Starting at the top of the entries below, print each line exactly until the line with "theorem test_code_sneReg : Codes" has been printed too.

[Stored items]
Content starts
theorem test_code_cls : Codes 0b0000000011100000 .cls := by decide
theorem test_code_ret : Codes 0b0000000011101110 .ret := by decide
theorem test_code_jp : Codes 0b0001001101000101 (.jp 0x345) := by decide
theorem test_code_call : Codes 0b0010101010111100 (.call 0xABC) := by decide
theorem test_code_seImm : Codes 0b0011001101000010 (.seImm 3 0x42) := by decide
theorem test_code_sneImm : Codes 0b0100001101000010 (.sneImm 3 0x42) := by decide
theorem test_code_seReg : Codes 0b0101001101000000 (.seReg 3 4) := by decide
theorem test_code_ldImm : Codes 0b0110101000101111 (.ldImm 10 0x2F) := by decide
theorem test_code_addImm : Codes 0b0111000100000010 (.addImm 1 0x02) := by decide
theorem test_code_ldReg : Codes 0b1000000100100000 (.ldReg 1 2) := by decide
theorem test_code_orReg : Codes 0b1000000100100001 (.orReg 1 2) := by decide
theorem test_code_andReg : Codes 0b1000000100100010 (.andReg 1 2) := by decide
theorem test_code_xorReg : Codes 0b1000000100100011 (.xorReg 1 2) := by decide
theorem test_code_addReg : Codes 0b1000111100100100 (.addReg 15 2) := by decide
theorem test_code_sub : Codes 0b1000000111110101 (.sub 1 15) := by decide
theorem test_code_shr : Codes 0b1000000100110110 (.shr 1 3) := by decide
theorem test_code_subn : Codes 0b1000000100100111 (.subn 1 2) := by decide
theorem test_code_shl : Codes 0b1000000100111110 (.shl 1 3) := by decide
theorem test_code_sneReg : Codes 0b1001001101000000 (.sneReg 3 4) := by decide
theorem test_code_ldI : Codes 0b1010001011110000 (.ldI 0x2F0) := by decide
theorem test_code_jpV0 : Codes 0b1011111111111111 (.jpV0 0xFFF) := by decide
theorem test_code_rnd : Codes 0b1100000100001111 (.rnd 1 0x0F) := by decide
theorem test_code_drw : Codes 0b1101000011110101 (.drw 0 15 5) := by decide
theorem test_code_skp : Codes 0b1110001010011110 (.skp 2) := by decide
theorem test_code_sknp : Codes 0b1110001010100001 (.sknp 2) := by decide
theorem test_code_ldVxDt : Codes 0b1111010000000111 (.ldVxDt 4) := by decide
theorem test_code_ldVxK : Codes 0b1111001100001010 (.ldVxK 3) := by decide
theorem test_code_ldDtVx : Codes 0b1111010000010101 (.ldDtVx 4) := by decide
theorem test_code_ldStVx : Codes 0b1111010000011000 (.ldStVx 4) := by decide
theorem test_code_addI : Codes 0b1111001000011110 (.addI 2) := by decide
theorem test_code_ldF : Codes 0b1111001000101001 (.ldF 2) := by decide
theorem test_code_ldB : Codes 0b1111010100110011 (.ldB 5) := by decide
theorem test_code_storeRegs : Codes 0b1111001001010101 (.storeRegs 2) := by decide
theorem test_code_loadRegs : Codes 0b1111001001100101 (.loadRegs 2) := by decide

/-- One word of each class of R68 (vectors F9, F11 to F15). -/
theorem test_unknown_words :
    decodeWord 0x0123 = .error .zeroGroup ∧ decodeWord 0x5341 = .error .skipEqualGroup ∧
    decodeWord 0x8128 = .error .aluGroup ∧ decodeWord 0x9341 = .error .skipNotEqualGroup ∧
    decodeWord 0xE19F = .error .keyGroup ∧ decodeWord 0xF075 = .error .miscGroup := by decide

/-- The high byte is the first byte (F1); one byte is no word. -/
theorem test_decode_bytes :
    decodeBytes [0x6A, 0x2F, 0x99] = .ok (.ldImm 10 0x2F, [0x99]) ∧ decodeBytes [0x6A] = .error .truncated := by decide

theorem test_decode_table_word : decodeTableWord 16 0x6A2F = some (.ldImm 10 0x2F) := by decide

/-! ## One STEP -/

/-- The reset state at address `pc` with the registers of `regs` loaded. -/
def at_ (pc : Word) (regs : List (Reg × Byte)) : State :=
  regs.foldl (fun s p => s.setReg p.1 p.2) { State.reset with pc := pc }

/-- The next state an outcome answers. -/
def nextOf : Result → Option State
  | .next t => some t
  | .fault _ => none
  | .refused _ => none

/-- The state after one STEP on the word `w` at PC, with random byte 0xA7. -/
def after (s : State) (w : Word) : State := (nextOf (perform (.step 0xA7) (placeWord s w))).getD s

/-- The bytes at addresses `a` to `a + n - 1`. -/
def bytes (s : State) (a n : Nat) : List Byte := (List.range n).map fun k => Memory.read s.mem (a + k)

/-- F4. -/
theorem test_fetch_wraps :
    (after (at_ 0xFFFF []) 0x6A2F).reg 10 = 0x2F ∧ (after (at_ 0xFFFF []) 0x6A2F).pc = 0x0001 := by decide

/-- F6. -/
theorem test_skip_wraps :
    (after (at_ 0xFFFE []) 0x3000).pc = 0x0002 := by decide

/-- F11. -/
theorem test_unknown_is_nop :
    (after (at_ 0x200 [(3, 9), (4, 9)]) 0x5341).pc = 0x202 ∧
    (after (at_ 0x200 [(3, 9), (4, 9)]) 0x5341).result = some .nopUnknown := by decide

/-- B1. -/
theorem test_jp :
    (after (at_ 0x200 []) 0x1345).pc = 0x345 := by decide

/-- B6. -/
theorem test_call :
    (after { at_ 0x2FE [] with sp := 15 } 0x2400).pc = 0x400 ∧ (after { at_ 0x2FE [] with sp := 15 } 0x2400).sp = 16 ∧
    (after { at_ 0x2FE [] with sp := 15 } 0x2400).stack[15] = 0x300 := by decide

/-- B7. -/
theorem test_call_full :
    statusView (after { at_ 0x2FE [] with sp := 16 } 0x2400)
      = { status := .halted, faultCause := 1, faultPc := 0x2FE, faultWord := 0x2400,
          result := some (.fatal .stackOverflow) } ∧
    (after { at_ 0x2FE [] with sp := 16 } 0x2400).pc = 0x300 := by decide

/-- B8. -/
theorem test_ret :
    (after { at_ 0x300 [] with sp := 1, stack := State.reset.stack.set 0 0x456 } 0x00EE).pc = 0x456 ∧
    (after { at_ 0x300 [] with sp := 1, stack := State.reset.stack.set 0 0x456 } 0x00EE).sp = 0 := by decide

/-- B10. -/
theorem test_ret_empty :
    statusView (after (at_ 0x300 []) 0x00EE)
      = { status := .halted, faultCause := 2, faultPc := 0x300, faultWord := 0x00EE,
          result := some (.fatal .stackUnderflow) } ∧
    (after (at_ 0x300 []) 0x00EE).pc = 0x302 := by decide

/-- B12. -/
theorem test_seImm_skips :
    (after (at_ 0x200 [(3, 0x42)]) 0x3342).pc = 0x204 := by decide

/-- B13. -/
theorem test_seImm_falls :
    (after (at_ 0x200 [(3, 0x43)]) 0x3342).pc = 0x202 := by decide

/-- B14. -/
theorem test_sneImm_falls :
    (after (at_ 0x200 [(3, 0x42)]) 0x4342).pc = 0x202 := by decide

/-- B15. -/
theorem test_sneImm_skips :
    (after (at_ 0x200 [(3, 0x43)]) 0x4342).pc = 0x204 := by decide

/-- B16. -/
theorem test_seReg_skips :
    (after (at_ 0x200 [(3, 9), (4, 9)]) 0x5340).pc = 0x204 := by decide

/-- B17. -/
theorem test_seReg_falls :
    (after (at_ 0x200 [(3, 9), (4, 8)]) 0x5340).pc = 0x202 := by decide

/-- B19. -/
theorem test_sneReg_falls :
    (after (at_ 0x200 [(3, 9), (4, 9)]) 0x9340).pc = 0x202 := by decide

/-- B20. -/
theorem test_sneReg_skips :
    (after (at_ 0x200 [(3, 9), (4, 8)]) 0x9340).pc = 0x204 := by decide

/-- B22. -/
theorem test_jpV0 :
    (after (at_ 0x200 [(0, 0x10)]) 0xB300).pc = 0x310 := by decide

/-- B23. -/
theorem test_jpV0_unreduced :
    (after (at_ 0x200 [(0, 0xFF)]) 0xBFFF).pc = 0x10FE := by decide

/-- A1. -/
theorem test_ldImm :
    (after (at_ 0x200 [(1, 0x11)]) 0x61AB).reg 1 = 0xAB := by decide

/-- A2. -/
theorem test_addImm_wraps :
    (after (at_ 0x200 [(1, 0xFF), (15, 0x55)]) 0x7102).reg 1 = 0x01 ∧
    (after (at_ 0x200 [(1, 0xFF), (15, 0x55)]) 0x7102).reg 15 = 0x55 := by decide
Content ends
* [Response to this task]
theorem test_code_cls : Codes 0b0000000011100000 .cls := by decide
theorem test_code_ret : Codes 0b0000000011101110 .ret := by decide
theorem test_code_jp : Codes 0b0001001101000101 (.jp 0x345) := by decide
theorem test_code_call : Codes 0b0010101010111100 (.call 0xABC) := by decide
theorem test_code_seImm : Codes 0b0011001101000010 (.seImm 3 0x42) := by decide
theorem test_code_sneImm : Codes 0b0100001101000010 (.sneImm 3 0x42) := by decide
theorem test_code_seReg : Codes 0b0101001101000000 (.seReg 3 4) := by decide
theorem test_code_ldImm : Codes 0b0110101000101111 (.ldImm 10 0x2F) := by decide
theorem test_code_addImm : Codes 0b0111000100000010 (.addImm 1 0x02) := by decide
theorem test_code_ldReg : Codes 0b1000000100100000 (.ldReg 1 2) := by decide
theorem test_code_orReg : Codes 0b1000000100100001 (.orReg 1 2) := by decide
theorem test_code_andReg : Codes 0b1000000100100010 (.andReg 1 2) := by decide
theorem test_code_xorReg : Codes 0b1000000100100011 (.xorReg 1 2) := by decide
theorem test_code_addReg : Codes 0b1000111100100100 (.addReg 15 2) := by decide
theorem test_code_sub : Codes 0b1000000111110101 (.sub 1 15) := by decide
theorem test_code_shr : Codes 0b1000000100110110 (.shr 1 3) := by decide
theorem test_code_subn : Codes 0b1000000100100111 (.subn 1 2) := by decide
theorem test_code_shl : Codes 0b1000000100111110 (.shl 1 3) := by decide
theorem test_code_sneReg : Codes 0b1001001101000000 (.sneReg 3 4) := by decide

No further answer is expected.